Dataset entries
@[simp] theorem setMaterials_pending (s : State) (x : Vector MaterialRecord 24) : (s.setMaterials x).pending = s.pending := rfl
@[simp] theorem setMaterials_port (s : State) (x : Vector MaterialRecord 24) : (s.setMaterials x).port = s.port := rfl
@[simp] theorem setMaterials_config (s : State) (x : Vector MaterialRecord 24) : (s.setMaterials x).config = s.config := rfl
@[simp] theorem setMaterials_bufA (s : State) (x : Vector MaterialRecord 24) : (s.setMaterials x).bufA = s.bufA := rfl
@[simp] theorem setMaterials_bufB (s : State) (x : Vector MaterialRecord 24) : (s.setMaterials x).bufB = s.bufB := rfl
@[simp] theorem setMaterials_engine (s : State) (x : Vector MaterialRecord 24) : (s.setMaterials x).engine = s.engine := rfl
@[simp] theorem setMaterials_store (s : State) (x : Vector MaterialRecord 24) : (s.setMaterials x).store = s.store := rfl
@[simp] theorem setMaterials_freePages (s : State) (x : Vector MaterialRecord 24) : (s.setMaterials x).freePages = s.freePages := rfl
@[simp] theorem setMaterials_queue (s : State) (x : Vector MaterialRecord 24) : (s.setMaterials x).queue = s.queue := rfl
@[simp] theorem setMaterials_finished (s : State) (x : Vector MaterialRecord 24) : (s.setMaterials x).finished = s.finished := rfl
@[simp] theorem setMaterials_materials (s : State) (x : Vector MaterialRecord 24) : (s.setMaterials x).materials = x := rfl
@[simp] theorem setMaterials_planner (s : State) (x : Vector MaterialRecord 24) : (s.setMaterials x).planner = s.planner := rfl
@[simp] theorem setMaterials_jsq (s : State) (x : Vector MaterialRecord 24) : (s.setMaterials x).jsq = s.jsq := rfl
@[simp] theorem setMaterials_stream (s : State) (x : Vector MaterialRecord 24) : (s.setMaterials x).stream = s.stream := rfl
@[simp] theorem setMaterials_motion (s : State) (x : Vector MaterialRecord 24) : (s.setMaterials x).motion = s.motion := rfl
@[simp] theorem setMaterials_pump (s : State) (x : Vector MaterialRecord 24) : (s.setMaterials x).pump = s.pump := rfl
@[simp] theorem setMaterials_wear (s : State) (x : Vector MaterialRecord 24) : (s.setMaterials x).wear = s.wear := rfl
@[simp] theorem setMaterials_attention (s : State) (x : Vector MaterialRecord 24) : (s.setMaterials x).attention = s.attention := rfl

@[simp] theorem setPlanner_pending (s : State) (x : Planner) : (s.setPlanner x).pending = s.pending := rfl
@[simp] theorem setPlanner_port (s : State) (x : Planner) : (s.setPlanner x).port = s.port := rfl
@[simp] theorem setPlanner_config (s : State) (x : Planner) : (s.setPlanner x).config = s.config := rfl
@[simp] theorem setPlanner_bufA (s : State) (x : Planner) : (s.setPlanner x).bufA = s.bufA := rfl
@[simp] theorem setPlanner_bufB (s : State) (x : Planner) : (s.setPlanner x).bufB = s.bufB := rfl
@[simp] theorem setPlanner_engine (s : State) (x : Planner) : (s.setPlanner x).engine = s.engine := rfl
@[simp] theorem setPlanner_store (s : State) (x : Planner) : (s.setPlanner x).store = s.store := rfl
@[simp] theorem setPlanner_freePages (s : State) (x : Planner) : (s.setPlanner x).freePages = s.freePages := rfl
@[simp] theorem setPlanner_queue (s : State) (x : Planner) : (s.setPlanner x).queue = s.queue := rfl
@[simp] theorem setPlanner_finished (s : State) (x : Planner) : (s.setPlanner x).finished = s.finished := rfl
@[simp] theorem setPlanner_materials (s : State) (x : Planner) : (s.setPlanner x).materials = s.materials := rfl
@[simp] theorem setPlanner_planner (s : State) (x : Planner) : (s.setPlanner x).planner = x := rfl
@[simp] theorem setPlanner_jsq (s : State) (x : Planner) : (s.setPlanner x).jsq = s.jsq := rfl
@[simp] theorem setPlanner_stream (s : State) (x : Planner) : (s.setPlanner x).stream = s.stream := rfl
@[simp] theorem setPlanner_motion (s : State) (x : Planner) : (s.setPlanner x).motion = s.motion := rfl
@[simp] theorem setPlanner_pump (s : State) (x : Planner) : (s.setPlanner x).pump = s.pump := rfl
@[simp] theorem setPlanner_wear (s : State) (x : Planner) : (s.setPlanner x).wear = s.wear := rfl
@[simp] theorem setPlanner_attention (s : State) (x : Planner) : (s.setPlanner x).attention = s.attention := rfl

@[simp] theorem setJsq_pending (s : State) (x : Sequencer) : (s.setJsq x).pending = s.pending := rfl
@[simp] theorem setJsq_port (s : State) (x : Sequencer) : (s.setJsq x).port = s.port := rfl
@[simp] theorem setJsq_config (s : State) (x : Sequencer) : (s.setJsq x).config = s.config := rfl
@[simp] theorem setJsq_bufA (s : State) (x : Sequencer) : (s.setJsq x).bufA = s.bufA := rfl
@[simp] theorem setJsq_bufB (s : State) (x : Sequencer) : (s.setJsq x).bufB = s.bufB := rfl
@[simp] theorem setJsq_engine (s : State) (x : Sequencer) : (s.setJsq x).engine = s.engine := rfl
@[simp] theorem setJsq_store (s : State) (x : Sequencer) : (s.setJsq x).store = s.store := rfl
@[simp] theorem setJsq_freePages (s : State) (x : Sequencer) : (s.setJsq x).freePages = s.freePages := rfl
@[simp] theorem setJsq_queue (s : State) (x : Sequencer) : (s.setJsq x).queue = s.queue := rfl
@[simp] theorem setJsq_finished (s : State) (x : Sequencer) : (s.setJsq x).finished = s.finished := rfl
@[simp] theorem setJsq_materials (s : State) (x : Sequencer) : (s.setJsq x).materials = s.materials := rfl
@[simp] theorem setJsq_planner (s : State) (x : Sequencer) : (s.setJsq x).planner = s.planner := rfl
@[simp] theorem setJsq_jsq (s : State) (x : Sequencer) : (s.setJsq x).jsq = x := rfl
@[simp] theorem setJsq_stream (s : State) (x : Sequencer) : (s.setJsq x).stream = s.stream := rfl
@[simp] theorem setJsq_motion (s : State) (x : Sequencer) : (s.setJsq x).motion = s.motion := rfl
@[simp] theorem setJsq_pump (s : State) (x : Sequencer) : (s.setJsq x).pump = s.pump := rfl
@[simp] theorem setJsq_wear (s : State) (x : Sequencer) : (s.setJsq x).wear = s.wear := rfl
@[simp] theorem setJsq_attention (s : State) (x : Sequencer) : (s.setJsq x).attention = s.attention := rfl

Goal of the exercise :: Return, unchanged, the run of lines above that opens with the line containing "(s.setJsq x).port = s.port := rfl" and closes with the line containing "x).jsq = x := rfl". Include both.

Response area ::
@[simp] theorem setJsq_port (s : State) (x : Sequencer) : (s.setJsq x).port = s.port := rfl
@[simp] theorem setJsq_config (s : State) (x : Sequencer) : (s.setJsq x).config = s.config := rfl
@[simp] theorem setJsq_bufA (s : State) (x : Sequencer) : (s.setJsq x).bufA = s.bufA := rfl
@[simp] theorem setJsq_bufB (s : State) (x : Sequencer) : (s.setJsq x).bufB = s.bufB := rfl
@[simp] theorem setJsq_engine (s : State) (x : Sequencer) : (s.setJsq x).engine = s.engine := rfl
@[simp] theorem setJsq_store (s : State) (x : Sequencer) : (s.setJsq x).store = s.store := rfl
@[simp] theorem setJsq_freePages (s : State) (x : Sequencer) : (s.setJsq x).freePages = s.freePages := rfl
@[simp] theorem setJsq_queue (s : State) (x : Sequencer) : (s.setJsq x).queue = s.queue := rfl
@[simp] theorem setJsq_finished (s : State) (x : Sequencer) : (s.setJsq x).finished = s.finished := rfl
@[simp] theorem setJsq_materials (s : State) (x : Sequencer) : (s.setJsq x).materials = s.materials := rfl
@[simp] theorem setJsq_planner (s : State) (x : Sequencer) : (s.setJsq x).planner = s.planner := rfl
@[simp] theorem setJsq_jsq (s : State) (x : Sequencer) : (s.setJsq x).jsq = x := rfl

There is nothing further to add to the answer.